Sur la route, l’amortissement est plus agréable que la boîte de vitesses.
Sur la route, l’amortissement est plus agréable que la boîte de vitesses.

Vingt minutes plus tard, donc, je pars au volant avec Patrick Garcia installé dans le siège passager. Je sens l’odeur de ses dessous de bras et son haleine laissant percevoir une légère déshydratation, mais pas ses coudes ni ses genoux dans cet habitacle exigu mais incroyablement bien pensé. Alors qu’elle paraissait plutôt souple sur le billard du Paul Ricard, elle devient inévitablement beaucoup plus raide dans un environnement routier classique (plus que des autos du genre de la Lamborgihini Revuelto ou la Ferrari SF90). Surtout, la boîte séquentielle si efficace sur circuit devient récalcitrante dans ces conditions. Il faut apprendre à doser soigneusement l’accélérateur pour éviter les énormes à-coups qu’envoie cette transmission de course, qui ferait passer la boîte de l’ancienne Lamborghini Aventador pour une transmission de limousine.

Quelle serait votre réaction si vous croisiez cette voiture sur la route ?
Quelle serait votre réaction si vous croisiez cette voiture sur la route ?

Malgré la superbe visibilité vers l’avant, le trois quart arrière totalement bouché et l’absence de rétrovision centrale compliquent aussi les choses même si on peut heureusement compter sur des rétroviseurs latéraux presque panoramiques (et joliment fixés sur la crash-box). On se sent forcément moins à l’aise que sur le Paul Ricard mais l’amortissement reste tout de même supportable. La voiture rebondit un peu sur les bosses, mais moins que l’extravagante Abt XGT essayée l’année dernière et son châssis d’authentique voiture de course. En revanche, la boîte séquentielle nécessite davantage de travail que la double embrayage de l’Allemande : comme j’ai pu l’expérimenter lors d’un demi-tour scabreux sur la route, le rayon de braquage est camionnesque et surtout, la voiture peut caler lorsqu’on fait trop patiner l’embrayage en première à l’arrêt avec le volant braqué au maximum.
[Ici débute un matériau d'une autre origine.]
-- ==== Sys2Proof/Tests/Slice0.lean ====
section
/-! SUPPORT. Tests with expected results from the spec: the words and the worked results printed in the family rules
(41_add_sub.md to 48_merge_move.md) and in 95_test_vectors.md, then a witness for the hypotheses of every statement. -/

open Sys2Proof Sys2Proof.Machine Sys2Proof.Statements

namespace Sys2Proof.Tests

-- One theorem after the other: the kernel runs below would else start a thread each.
set_option Elab.async false

/-! ### Decoding: the words the family rules print, unmasked and masked -/

/-- Every word of the list decodes to the instruction beside it. -/
def decodesTo (l : List (Nat × Instr)) : Bool := l.all fun p => decodeTableWord 32 p.1 == some p.2

theorem test_decode_AddSub_1 : decodesTo
  [(0x022180D7, .vaddVV 1 2 3 true), (0x002180D7, .vaddVV 1 2 3 false), (0x022540D7, .vaddVX 1 2 10 true),
   (0x002540D7, .vaddVX 1 2 10 false), (0x022FB0D7, .vaddVI 1 2 31 true), (0x002FB0D7, .vaddVI 1 2 31 false),
   (0x0A2180D7, .vsubVV 1 2 3 true), (0x082180D7, .vsubVV 1 2 3 false), (0x0A2540D7, .vsubVX 1 2 10 true),
   (0x082540D7, .vsubVX 1 2 10 false), (0x0E2540D7, .vrsubVX 1 2 10 true), (0x0C2540D7, .vrsubVX 1 2 10 false),
   (0x0E2030D7, .vrsubVI 1 2 0 true), (0x0C2030D7, .vrsubVI 1 2 0 false), (0xC221A257, .vwadduVV 4 2 3 true),
   (0xC021A257, .vwadduVV 4 2 3 false), (0xC2256257, .vwadduVX 4 2 10 true), (0xC0256257, .vwadduVX 4 2 10 false),
   (0xCA21A257, .vwsubuVV 4 2 3 true), (0xC821A257, .vwsubuVV 4 2 3 false), (0xCA256257, .vwsubuVX 4 2 10 true),
   (0xC8256257, .vwsubuVX 4 2 10 false), (0xC621A257, .vwaddVV 4 2 3 true), (0xC421A257, .vwaddVV 4 2 3 false),
   (0xC6256257, .vwaddVX 4 2 10 true), (0xC4256257, .vwaddVX 4 2 10 false), (0xCE21A257, .vwsubVV 4 2 3 true),
   (0xCC21A257, .vwsubVV 4 2 3 false), (0xCE256257, .vwsubVX 4 2 10 true), (0xCC256257, .vwsubVX 4 2 10 false),
   (0xD261A257, .vwadduWV 4 6 3 true), (0xD061A257, .vwadduWV 4 6 3 false), (0xD2656257, .vwadduWX 4 6 10 true),
   (0xD0656257, .vwadduWX 4 6 10 false), (0xDA61A257, .vwsubuWV 4 6 3 true), (0xD861A257, .vwsubuWV 4 6 3 false),
   (0xDA656257, .vwsubuWX 4 6 10 true), (0xD8656257, .vwsubuWX 4 6 10 false), (0xD661A257, .vwaddWV 4 6 3 true),
   (0xD461A257, .vwaddWV 4 6 3 false)] = true := by
  decide +kernel

theorem test_decode_AddSub_2 : decodesTo
  [(0xD6656257, .vwaddWX 4 6 10 true), (0xD4656257, .vwaddWX 4 6 10 false), (0xDE61A257, .vwsubWV 4 6 3 true),
   (0xDC61A257, .vwsubWV 4 6 3 false), (0xDE656257, .vwsubWX 4 6 10 true), (0xDC656257, .vwsubWX 4 6 10 false)] = true := by
  decide +kernel

theorem test_decode_Extension : decodesTo
  [(0x4A232257, .vzextVF2 4 2 true), (0x48232257, .vzextVF2 4 2 false), (0x4A23A257, .vsextVF2 4 2 true),
   (0x4823A257, .vsextVF2 4 2 false), (0x4A222257, .vzextVF4 4 2 true), (0x48222257, .vzextVF4 4 2 false),
   (0x4A22A257, .vsextVF4 4 2 true), (0x4822A257, .vsextVF4 4 2 false), (0x4A212257, .vzextVF8 4 2 true),
   (0x48212257, .vzextVF8 4 2 false), (0x4A21A257, .vsextVF8 4 2 true), (0x4821A257, .vsextVF8 4 2 false)] = true := by
  decide +kernel

theorem test_decode_Carry : decodesTo
  [(0x402180D7, .vadcVVM 1 2 3), (0x402540D7, .vadcVXM 1 2 10), (0x402FB0D7, .vadcVIM 1 2 31),
   (0x442180D7, .vmadcVVM 1 2 3), (0x442540D7, .vmadcVXM 1 2 10), (0x442FB0D7, .vmadcVIM 1 2 31),
   (0x462180D7, .vmadcVV 1 2 3), (0x462540D7, .vmadcVX 1 2 10), (0x462FB0D7, .vmadcVI 1 2 31),
   (0x482180D7, .vsbcVVM 1 2 3), (0x482540D7, .vsbcVXM 1 2 10), (0x4C2180D7, .vmsbcVVM 1 2 3),
   (0x4C2540D7, .vmsbcVXM 1 2 10), (0x4E2180D7, .vmsbcVV 1 2 3), (0x4E2540D7, .vmsbcVX 1 2 10)] = true := by
  decide +kernel

theorem test_decode_LogicalShift_1 : decodesTo
  [(0x262180D7, .vandVV 1 2 3 true), (0x242180D7, .vandVV 1 2 3 false), (0x262540D7, .vandVX 1 2 10 true),
   (0x242540D7, .vandVX 1 2 10 false), (0x262FB0D7, .vandVI 1 2 31 true), (0x242FB0D7, .vandVI 1 2 31 false),
   (0x2A2180D7, .vorVV 1 2 3 true), (0x282180D7, .vorVV 1 2 3 false), (0x2A2540D7, .vorVX 1 2 10 true),
   (0x282540D7, .vorVX 1 2 10 false), (0x2A2FB0D7, .vorVI 1 2 31 true), (0x282FB0D7, .vorVI 1 2 31 false),
   (0x2E2180D7, .vxorVV 1 2 3 true), (0x2C2180D7, .vxorVV 1 2 3 false), (0x2E2540D7, .vxorVX 1 2 10 true),
   (0x2C2540D7, .vxorVX 1 2 10 false), (0x2E2FB0D7, .vxorVI 1 2 31 true), (0x2C2FB0D7, .vxorVI 1 2 31 false),
   (0x962180D7, .vsllVV 1 2 3 true), (0x942180D7, .vsllVV 1 2 3 false), (0x962540D7, .vsllVX 1 2 10 true),
   (0x942540D7, .vsllVX 1 2 10 false), (0x9621B0D7, .vsllVI 1 2 3 true), (0x9421B0D7, .vsllVI 1 2 3 false),
   (0xA22180D7, .vsrlVV 1 2 3 true), (0xA02180D7, .vsrlVV 1 2 3 false), (0xA22540D7, .vsrlVX 1 2 10 true),
   (0xA02540D7, .vsrlVX 1 2 10 false), (0xA221B0D7, .vsrlVI 1 2 3 true), (0xA021B0D7, .vsrlVI 1 2 3 false),
   (0xA62180D7, .vsraVV 1 2 3 true), (0xA42180D7, .vsraVV 1 2 3 false), (0xA62540D7, .vsraVX 1 2 10 true),
   (0xA42540D7, .vsraVX 1 2 10 false), (0xA621B0D7, .vsraVI 1 2 3 true), (0xA421B0D7, .vsraVI 1 2 3 false),
   (0xB22200D7, .vnsrlWV 1 2 4 true), (0xB02200D7, .vnsrlWV 1 2 4 false), (0xB22540D7, .vnsrlWX 1 2 10 true),
   (0xB02540D7, .vnsrlWX 1 2 10 false)] = true := by
  decide +kernel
Stressant au début, mais il suffit en fait d’accélérer plus vigoureusement et sans hésitation pour éviter ce phénomène. J’avais aussi peur de toucher la lame avant en carbone lors des manœuvres sur les accotements mais la voiture semble posséder une bonne marge à ce niveau avec l’amortissement en position routière. Peut-être plus, finalement, qu’une Lamborghini Revuelto pourtant plus « urbaine » !

Si cette chose apparaît dans votre rétroviseur central, vous la laissez passer ?
Si cette chose apparaît dans votre rétroviseur central, vous la laissez passer ?
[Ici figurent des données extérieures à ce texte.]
-- ==== Sys2Proof/Machine/ReadRetry.lean ====
section
/-! DEFINITION. The read transactions (43_serial_protocol R274 to R286) and the RetryWrapper around them (44_retry). -/
namespace Sys2Proof.Machine

/-- The start of a read attempt: every track empty, no track error, no response (43_serial_protocol R276). -/
def State.clearForRead (s : State) : State :=
  let c := s.csr
  let s := s.withCsr { c with
    tk1 := { c.tk1 with len := 0, wire := 0 }
    tk2 := { c.tk2 with len := 0, wire := 0 }
    tk3 := { c.tk3 with len := 0, wire := 0 }
    status := { c.status with tkerr := 0 } }
  s.clearReply

/-- `ReadAttempt(code)` up to its command frame (43_serial_protocol R276). -/
def readAttempt (code : Byte) (s : State) : State := s.clearForRead.sendCmd code

/-- The next attempt of the retry loop up to the frame of its device reset (44_retry R341, R342). -/
def retryAttempt (s : State) : State :=
  let a := s.locals.attempts + 1
  ((s.setLocals { s.locals with attempts := a }).setAttempts a).sendCmd 0x61#8

/-- The start of a read: one attempt, or the retry loop with `m <- R(CTRL).MAX_ATT` (43_serial_protocol R274, R275,
44_retry R342). -/
def readBegins (rty : Bool) (code : Byte) (s : State) : State :=
  if rty then retryAttempt (s.setLocals { attempts := 0, maxAtt := s.csr.ctrl.maxAtt }) else readAttempt code s

/-- The end of an attempt with code `e` (44_retry R342, R343): without retry, the end of the operation; with retry,
success and the last allowed attempt end it, any other attempt is followed by the next. -/
def endAttempt (rty : Bool) (e : ErrCode) (s : State) : State :=
  if rty && decide (e ≠ .none) then
    let l := s.locals
    if l.maxAtt ≠ 0 ∧ l.attempts ≥ l.maxAtt.toNat then s.completeWith e else retryAttempt s
  else s.completeWith e

/-- The first `Recv` of the START scan (43_serial_protocol R276, R277). -/
def startScan (rty : Bool) (s : State) : State :=
  if s.params.startScan = 0 then endAttempt rty .framingError s else s.moveTo (.scan 0)

/-- What follows a command frame of a read: the settle wait after the device reset of an attempt, the START scan after
the read command. -/
def readAfterFrame (rty : Bool) (code : Byte) (w : FrameWord) (s : State) : State :=
  if rty && w == commandFrame 0x61#8 then s.settleWait (readAttempt code) else startScan rty s

/-- `TrackError(t)`: `TK_LENt <- 0`, the track's TKERR bit 1 (43_serial_protocol R276, R283). -/
def State.trackError (s : State) (t : Track) : State := (s.setTk t { s.tk t with len := 0 }).setTkerr t

/-- The trailer, `P_READ_TRAILER_LEN` bytes (43_serial_protocol R284). -/
def readTrailer (rty : Bool) (s : State) : State :=
  s.receiveReply s.params.readTrailerLen (endAttempt rty .none)

/-- The header of the track after t, its ESC already received when `carry` (43_serial_protocol R278), or the trailer. -/
def nextTrack (rty : Bool) (t : Track) (carry : Bool) (s : State) : State :=
  match t.following with
  | some u => if carry then s.moveTo (.headerNum u) else s.moveTo (.headerEsc u)
  | none => readTrailer rty s

/-- A data byte of track t: counted in `P_WIRE_W` bits, and stored while the track has room (43_serial_protocol R276, R280). -/
def State.storeTrackByte (s : State) (t : Track) (b : Byte) : State :=
  let r := s.tk t
  let counted := { r with wire := (saturate s.params.wireW (r.wire.toNat + 1)).setWidth 16 }
  if r.len < r.cap then (s.writeTrk t r.len.toNat [b]).setTk t { counted with len := r.len + 1 }
  else s.setTk t counted

/-- The result of a read attempt, after its last trailer byte (43_serial_protocol R271, R285). -/
def readFinish (rty : Bool) (b : Byte) (s : State) : State :=
  let s := s.setLaststat b
  if b ≠ okByte then endAttempt rty .deviceStatusError s
  else if s.csr.status.tkerr ≠ 0 then endAttempt rty .framingError s
  else endAttempt rty .none s

/-- What follows each byte of a read response (43_serial_protocol R276). -/
def readReceived (rty : Bool) (p : Point) (b : Byte) (s : State) : State :=
  match p with
  | .scan examined =>
    if b = startByte then s.moveTo (.headerEsc .t1)
    else if examined + 1 < s.params.startScan then s.moveTo (.scan (examined + 1))
    else endAttempt rty .framingError s
  | .headerEsc t => if b = escByte then s.moveTo (.headerNum t) else nextTrack rty t false (s.trackError t)
  | .headerNum t => if b = t.wireNumber then s.moveTo (.trackData t) else nextTrack rty t false (s.trackError t)
  | .trackData t =>
    if b = endByte then nextTrack rty t false s
    else if s.params.errDelims.contains b then nextTrack rty t (b == escByte) (s.trackError t)
    else (s.storeTrackByte t b).moveTo (.trackData t)
  | .reply left => replyReceived (readFinish rty) (.reply left) b s
  | _ => s

/-- 43_serial_protocol R274, 44_retry R340. -/
def execDevReadiso (rty : Bool) (s : State) : Host.Outcome State Fault Refusal :=
  .next (transactionStep (readBegins rty 0x72#8) (readAfterFrame rty 0x72#8) noPosition (readReceived rty)
    (readAttempt 0x72#8) (s.inTransaction (commandWord 0 rty 0 0x32)))

/-- 43_serial_protocol R275, 44_retry R340. -/
def execDevReadraw (rty : Bool) (s : State) : Host.Outcome State Fault Refusal :=
  .next (transactionStep (readBegins rty 0x6D#8) (readAfterFrame rty 0x6D#8) noPosition (readReceived rty)
    (readAttempt 0x6D#8) (s.inTransaction (commandWord 0 rty 0 0x33)))

end Sys2Proof.Machine
end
Et la Praga Bohema sur la route une fois le mode d’emploi assimilé, ça colle aussi de sacrés frissons. Dans son mode « Road », la puissance passe bien au sol malgré la raideur de l’amortissement et on peut accélérer en grand sans risquer le patinage ou la perte de contrôle sur des portions bosselées. Les mises en vitesse paraissent délirantes et la direction lit beaucoup la route (mais quand même moins que celle de l’Abt XGT). Il faut se forcer à écraser très fort la pédale de gauche pour ralentir l’auto mais dans ce cadre aussi, le potentiel de performances de la Bohema paraît sans limites. Dieu que j’aurais aimé partir explorer le Col de l’Espigoulier avec elle ! Ah et sans casque sur la route, on se rend aussi vite compte que le volume sonore du moteur à bord s’approche de celui d’une Alpine A110 R Ultime ou d’une Porsche 718 Cayman GT4 RS. Tant mieux pour l’intensité de l’expérience mais pour discuter avec votre voisin et partir en voyage, il faudra un peu de courage. Exception faite de sa boîte qui nécessite un sérieux temps d’adaptation, cette Bohema parvient tout de même à respecter sa promesse de pouvoir rouler hors des circuits. L’Aston Martin Valkyrie peut le faire aussi, mais il paraît qu’elle tombe très souvent en panne. La Tchèque, elle, reste beaucoup plus simple mécaniquement et ça fait aussi partie de la philosophie voulue par l’équipe de Praga. Ses créateurs ne veulent surtout pas qu’elle passe l’intégralité de son temps à l’arrêt dans des garages de luxe.